The certainty of Citi was such that they decided to distance themselves from the issue. BPPR on the other hand, and in spite of having recommended that the issue not be carried out, went onto form part of the bank trustees involved in --and enriched by-- the $3.5 billion issue.
According to the final report from Kobre & Kim, the firm hired by the Fiscal Control Board (FCB)
to investigate the causes of the government's debt, these actions have left the banking institution open to claims and repayments in the Puerto Rican government's bankruptcy process.
This document, which is over 600 pages long, includes a breakdown of the potential causes for action that could emerge from the investigation findings. In various instances, the debt investigators are ambiguous or timid in allocating responsibility, but in the case of Popular, they were adamant to point out that they are still liable to pay for participating in an issue that they themselves had advised against.
Nonetheless, Kobre & Kim clearly states that its list of potential disputes should not be construed as legal advice and recommends further counseling on the given facts. The investigation was mainly focused on BPPR, Banco Santander, and the Government Development Bank (GDB).

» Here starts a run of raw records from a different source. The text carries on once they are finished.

-- ==== Sys2Proof/WellFormed.lean ====
section
/-! DEFINITION. Which terms of Instr stand for an instruction word (spec/30_encoding.md R84, R85). -/

namespace Sys2Proof

/-- The vectors that have a service (R130): 0x20 GETC, 0x21 OUT, 0x22 PUTS, 0x23 IN, 0x24 PUTSP, 0x25 HALT. -/
def serviceVectors : List (BitVec 8) := [0x20#8, 0x21#8, 0x22#8, 0x23#8, 0x24#8, 0x25#8]

/-- The generic TRAP row covers exactly the vectors without a service (R85); every other field takes every value of its width. -/
def Instr.wf (i : Instr) : Bool :=
  match i with
  | .addReg _ _ _ _ => true
  | .addImm _ _ _ => true
  | .andReg _ _ _ _ => true
  | .andImm _ _ _ => true
  | .not _ _ _ => true
  | .ld _ _ => true
  | .ldi _ _ => true
  | .ldr _ _ _ => true
  | .lea _ _ => true
  | .st _ _ => true
  | .sti _ _ => true
  | .str _ _ _ => true
  | .br _ _ => true
  | .jmp _ _ _ => true
  | .jsr _ => true
  | .jsrr _ _ _ => true
  | .trapGetc _ => true
  | .trapOut _ => true
  | .trapPuts _ => true
  | .trapIn _ => true
  | .trapPutsp _ => true
  | .trapHalt _ => true
  | .trapUnknown _ vec8 => !serviceVectors.contains vec8
  | .op8 _ => true
  | .reserved _ => true

end Sys2Proof
end

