-- ==== Sys2Proof/Tests/Slice0.lean ====
section
/-! SUPPORT. The model's own tests: what the checks refuse, words decoded as the spec writes them, single steps against the vectors of spec/95_test_vectors.md
(each named by its number there), and for every statement with hypotheses a state that meets them. -/

namespace Sys2Proof.Tests

open Sys2Proof Sys2Proof.Machine

/-! ## Ill-formed terms -/

/-- A generic TRAP whose vector has a service (R85). -/
theorem test_wf_refuses_service_vectors :
    (Instr.trapUnknown 0#4 0x20#8).wf = false ∧ (Instr.trapUnknown 0#4 0x21#8).wf = false ∧ (Instr.trapUnknown 0#4 0x22#8).wf = false ∧
    (Instr.trapUnknown 0#4 0x23#8).wf = false ∧ (Instr.trapUnknown 0#4 0x24#8).wf = false ∧ (Instr.trapUnknown 0xF#4 0x25#8).wf = false := by
  decide

theorem test_wf_takes_the_other_vectors :
    (Instr.trapUnknown 0#4 0x1F#8).wf = true ∧ (Instr.trapUnknown 0#4 0x26#8).wf = true ∧ (Instr.trapHalt 0xF#4).wf = true := by
  decide

/-! ## Words written out from R73 and R75 -/

theorem test_decode_operate :
    decode 0b0001_011_011_0_00_011#16 = .addReg 3#3 3#3 0#2 3#3 ∧ decode 0b0001_001_000_0_11_010#16 = .addReg 1#3 0#3 3#2 2#3 ∧
    decode 0b0001_001_001_1_11111#16 = .addImm 1#3 1#3 0x1F#5 ∧ decode 0b0101_011_001_0_00_010#16 = .andReg 3#3 1#3 0#2 2#3 ∧
    decode 0b0101_001_001_1_10000#16 = .andImm 1#3 1#3 0x10#5 ∧ decode 0b1001_010_010_111111#16 = .not 2#3 2#3 0x3F#6 := by
  decide

theorem test_decode_data_move :
    decode 0b0010_101_100000000#16 = .ld 5#3 0x100#9 ∧ decode 0b1010_011_000001000#16 = .ldi 3#3 8#9 ∧
    decode 0b0110_100_110_011111#16 = .ldr 4#3 6#3 31#6 ∧ decode 0b1110_001_000001001#16 = .lea 1#3 9#9 ∧
    decode 0b0011_001_000000000#16 = .st 1#3 0#9 ∧ decode 0b1011_000_000001001#16 = .sti 0#3 9#9 ∧
    decode 0b0111_001_001_100000#16 = .str 1#3 1#3 0x20#6 := by
  decide

theorem test_decode_control :
    decode 0b0000_001_111111101#16 = .br 1#3 0x1FD#9 ∧ decode 0b1100_000_111_000000#16 = .jmp 0#3 7#3 0#6 ∧
    decode 0b1100_111_010_111111#16 = .jmp 7#3 2#3 0x3F#6 ∧ decode 0b0100_1_10000000000#16 = .jsr 0x400#11 ∧
    decode 0b0100_0_00_011_000000#16 = .jsrr 0#2 3#3 0#6 ∧ decode 0b0100_0_11_111_000000#16 = .jsrr 3#2 7#3 0#6 := by
  decide

theorem test_decode_trap :
    decode 0b1111_0000_00100000#16 = .trapGetc 0#4 ∧ decode 0b1111_0000_00100001#16 = .trapOut 0#4 ∧
    decode 0b1111_0000_00100010#16 = .trapPuts 0#4 ∧ decode 0b1111_0000_00100011#16 = .trapIn 0#4 ∧
    decode 0b1111_0000_00100100#16 = .trapPutsp 0#4 ∧ decode 0b1111_1111_00100101#16 = .trapHalt 0xF#4 ∧
    decode 0b1111_0000_00100110#16 = .trapUnknown 0#4 0x26#8 ∧ decode 0b1111_0000_00011111#16 = .trapUnknown 0#4 0x1F#8 := by
  decide

theorem test_decode_unexecutable :
    decode 0b1101_111111111111#16 = .reserved 0xFFF#12 ∧ decode 0b1000_000000000001#16 = .op8 1#12 := by
  decide

/-- The host's numbering of a word's bits is the word itself (R71); a number beyond one word is none. -/
theorem test_decodeTableWord :
    decodeTableWord 16 0x1202 = some (.addReg 1#3 0#3 0#2 2#3) ∧ decodeTableWord 8 0x25 = some (.br 0#3 0x25#9) ∧
    decodeTableWord 16 0x10000 = none ∧ decodeTableWord 32 0x1202 = none := by
  decide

According to the report, the claims against BPPR revolve around their advice to the government regarding the controversial bond issue in 2014. The evidence gathered by the firm consists mainly of a memorandum letter written by Citi and BPPR and sent to David Chafey --who back then was president of the GDB and a former Popular executive-- where they advise that the issue made no sense.

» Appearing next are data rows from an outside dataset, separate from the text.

-- ==== Sys2Proof/Machine/Dispatch.lean ====
section
/-! DEFINITION. One arm per command of spec/opcode_table.json (spec/30_encoding.md R84), each one call of its meaning. -/

namespace Sys2Proof.Machine

def exec (i : Instr) (s : State) : Host.Outcome State Fault Refusal :=
  match i with
  | .pack n => Sys2Proof.Machine.execPack n s
  | .unpack n => Sys2Proof.Machine.execUnpack n s
  | .flush => Sys2Proof.Machine.execFlush s
  | .bpReset => Sys2Proof.Machine.execBpReset s
  | .initEnc cap => Sys2Proof.Machine.execInitEnc cap s
  | .initDec cap => Sys2Proof.Machine.execInitDec cap s
  | .codeGh => Sys2Proof.Machine.execCodeGh s
  | .decodeGh => Sys2Proof.Machine.execDecodeGh s
  | .codePh large => Sys2Proof.Machine.execCodePh large s
  | .decodePh large => Sys2Proof.Machine.execDecodePh large s
  | .codePatch postquant => Sys2Proof.Machine.execCodePatch postquant s
  | .decodePatch => Sys2Proof.Machine.execDecodePatch s
  | .endData => Sys2Proof.Machine.execEndData s

end Sys2Proof.Machine
end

Both financial institutions proposed instead to provide an immediate, tax-secured $2-billion injection to their liquidity. The government in exchange would have to approve a balanced budget act, an additional fiscal control act, and a 5-member oversight board including appointees from the Federal Reserve and the US Treasury.

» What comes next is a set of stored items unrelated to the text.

/-- FLUSH counts no bit (R104). -/
theorem exec_flush_totalBits {s t : State} (hs : s.Resting) (h : exec .flush s = .next t) (hf : t.fault = false) :
    t.totalBits = s.totalBits := by
  obtain ⟨-, -, hcap, -⟩ := hs
  refine conclude_yields (P := fun u => u.totalBits = s.totalBits) (.check fun _ => ?_) h hf
  rw [flushPrim_eq hcap]
  split_ifs
  · exact .ok rfl
  · exact .ok rfl
  · exact nofun

/-- Settles O41: the frame of every command, and what FLUSH does not count. -/
theorem commandsKeepUnnamedRegisters : Obligations.CommandsKeepUnnamedRegisters := by
  intro i s t hs h hf
  obtain ⟨hfixed, hdata, hgh, hph, hquant, hsession⟩ := exec_registerFrame h hf
  refine ⟨hfixed, hdata, hgh, hph, hquant, hsession, ?_⟩
  rintro rfl
  exact exec_flush_totalBits hs.resting h hf

end Sys2Proof.Machine
end

section
/-! PROOFS of the family 40_bitpacker.md, part 4: the stream position (O40). Every command that sends packs once, so it
moves by the bits it sends; every command that reads unpacks some values one after another, and the bits taken add up
(spec/40_bitpacker.md R113, spec/10_state.md R30). -/

namespace Sys2Proof.Machine

/-! ### Packing moves the position -/

/-- From `s` to `t` an encode session packed `k` bits. -/
structure Packs (k : Nat) (s t : State) : Prop where
  start : s.dir = .enc
  dir : t.dir = .enc
  position : t.packedPos = s.packedPos + k
  partialByte : t.accBits.toNat ≤ 7
  counted : t.totalBits = s.totalBits + BitVec.ofNat 32 k

theorem packBits_packs {bits : List Bool} {k : Nat} (hlen : bits.length = k) {s : State} (hs : s.PackReady)
    (hd : s.dir = .enc) : Yields (packBits bits s) (Packs k s) := by
  intro t h
  obtain ⟨-, ho, happends, -⟩ := packBits_ok hs h
  subst hlen
  exact ⟨hd, ho.dir.trans hd, happends.position, happends.partialByte, happends.counted⟩

theorem streamPos_of_enc {s : State} (hd : s.dir = .enc) : s.streamPos = s.packedPos := by
  rw [State.streamPos, hd]
  rfl

theorem streamPos_of_dec {s : State} (hd : s.dir = .dec) : s.streamPos = 8 * s.byteCount.toNat - s.accBits.toNat := by
  rw [State.streamPos, hd]

/-- The position law of R113 for an encode session. -/
theorem Packs.law {k : Nat} {s t : State} (h : Packs k s t) :
    t.byteCount.toNat = (8 * s.byteCount.toNat + s.accBits.toNat + k) / 8 ∧
    t.accBits.toNat = (8 * s.byteCount.toNat + s.accBits.toNat + k) % 8 ∧
    t.streamPos = s.streamPos + k ∧
    t.totalBits = s.totalBits + BitVec.ofNat 32 k := by
  obtain ⟨hstart, hdir, hpos, h7, hcount⟩ := h
  have hbefore := packedPos_eq s
  have hafter := packedPos_eq t
  rw [streamPos_of_enc hstart, streamPos_of_enc hdir]
  exact ⟨by omega, by omega, hpos, hcount⟩

/-- A command that sends `k` bits packs `k` bits. -/
theorem exec_packs {i : Instr} {s t : State} (hs : s.Resting) (h : exec i s = .next t) (hf : t.fault = false) {k : Nat}
    (hk : bitsSent i s = some k) : Packs k s t := by
  cases i with
  | pack n =>
    cases hk
    refine conclude_yields (.check fun _ => .check fun hd => ?_) h hf
    exact packBits_packs (length_wireBits _ _) (hs.packReady (of_not_not hd)) (of_not_not hd)
  | codeGh =>
    cases hk
    refine conclude_yields (.check fun hd => ?_) h hf
    exact (packBits_packs (length_groupHeader s) (hs.packReady (of_not_not hd)) (of_not_not hd)).bind fun _ h1 =>
      .ok { h1 with }
  | codePh large =>
    cases hk
    refine conclude_yields (.check fun hd => .check fun _ => ?_) h hf
    have henc := of_not_not (not_or.mp hd).1
    have hready : State.PackReady { s with
        phQuantWbits := withWidthNibble s.phQuantWbits (chooseWbits s.phQuantWbits s.grid) } := hs.packReady henc
    exact (packBits_packs (length_patchHeader large _) hready henc).bind fun _ h1 => .ok { h1 with }
  | codePatch q =>
    cases hk
    refine conclude_yields (.check fun hd => .check fun hq => ?_) h hf
    have henc := of_not_not (not_or.mp hd).1
    have hready : (truncateTail q.toNat s).PackReady := hs.packReady henc
    have hlen := congrArg List.length (coeffBits_truncateTail (Nat.le_of_not_lt hq))
    exact (packBits_packs hlen hready henc).mono fun _ h1 => { h1 with }
  | endData =>
    cases hk
    refine conclude_yields (.check fun hd => ?_) h hf
    have henc := of_not_not (not_or.mp hd).1
    exact (packBits_packs (length_wireBits _ _) (hs.packReady henc) henc).bind fun _ h1 => .ok { h1 with }
  | _ => cases hk

/-! ### Unpacking moves the position -/

/-- From `s` to `t` a decode session unpacked `k` bits, and can go on. -/
structure Unpacks (k : Nat) (s t : State) : Prop where
  start : s.dir = .dec
  dir : t.dir = .dec
  taken : Consumes k s t
  ready : t.UnpackReady

theorem Unpacks.refl {s : State} (hs : s.Resting) (hd : s.dir = .dec) : Unpacks 0 s s :=
  ⟨hd, hd, Consumes.refl (hs.unpackReady hd), hs.unpackReady hd⟩

/-- Unpacking `n` more bits, with the value they carry. -/
theorem unpackValue_unpacks (n : Nat) {k : Nat} {s t : State} (h : Unpacks k s t) :
    Yields (unpackValue n t) fun p => Unpacks (k + n) s p.2 ∧ p.1 < 2 ^ n ∧ wireBits p.1 n = t.upcoming n := by
  rintro ⟨v, u⟩ hu
  obtain ⟨-, ho, hcons, hready, hv, hwire⟩ := unpackValue_ok h.ready hu
  exact ⟨⟨h.start, ho.dir.trans h.dir, h.taken.trans hcons, hready⟩, hv, hwire⟩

As a sort of foreshadowing, the ideas contained in the proposal from BPPR and Citi gained traction in US Congress, laying the foundations for the Puerto Rico Oversight, Management, and
Economic Stability Act (PROMESA).
'A Citi witness stated that it made more sense to follow some of the suggestions in the memorandum, rather than do another bond offering. The witness also expressed his view that, after having a conversation with GDB about Citi's recommendations in the memorandum, Citi could not in good conscience underwrite another bond while proposing a different path.', reads the Kobre & Kim report.
The report states that, with the assessed evidence, it is possible that a court may conclude that Popular's actions serve as a basis to equitably subordinate any claim it files in the Title III proceeding to other claims. This means that, inasmuch as BPPR has any pending claims in the bankruptcy proceedings, there could be additional claims filed against BPPR by both creditors and the FCB, forcing the bank to pay instead of being able to collect as a creditor.
'These remedies may be key to the chances of value recovery here, because other claims premised on the same conduct are likely to be barred by relevant statute of limitations and/or other defenses', the report says, explaining that, although other conducts may have already been prescribed, claims against Popular could still arise in the bankruptcy case through this recovery mechanism.
FCB Chairman Jose Carrión III had previously stated that he was ready to follow through with any cause for action determined through the investigation, and now the firm helps advance the prospect of selecting the jurisdiction for legal action. Aside from Puerto Rico, the report also mentions New York as a possible legal jurisdiction, since it has a statute of limitations of either 6 years after the event happened or two years after fraud was discovered.
After these discoveries were published, we attempted to contact BPPR, but they merely responded that 'at this moment, Popular is unable to provide specific feedback, since it involves current legal proceedings subject to strict confidentiality rules'.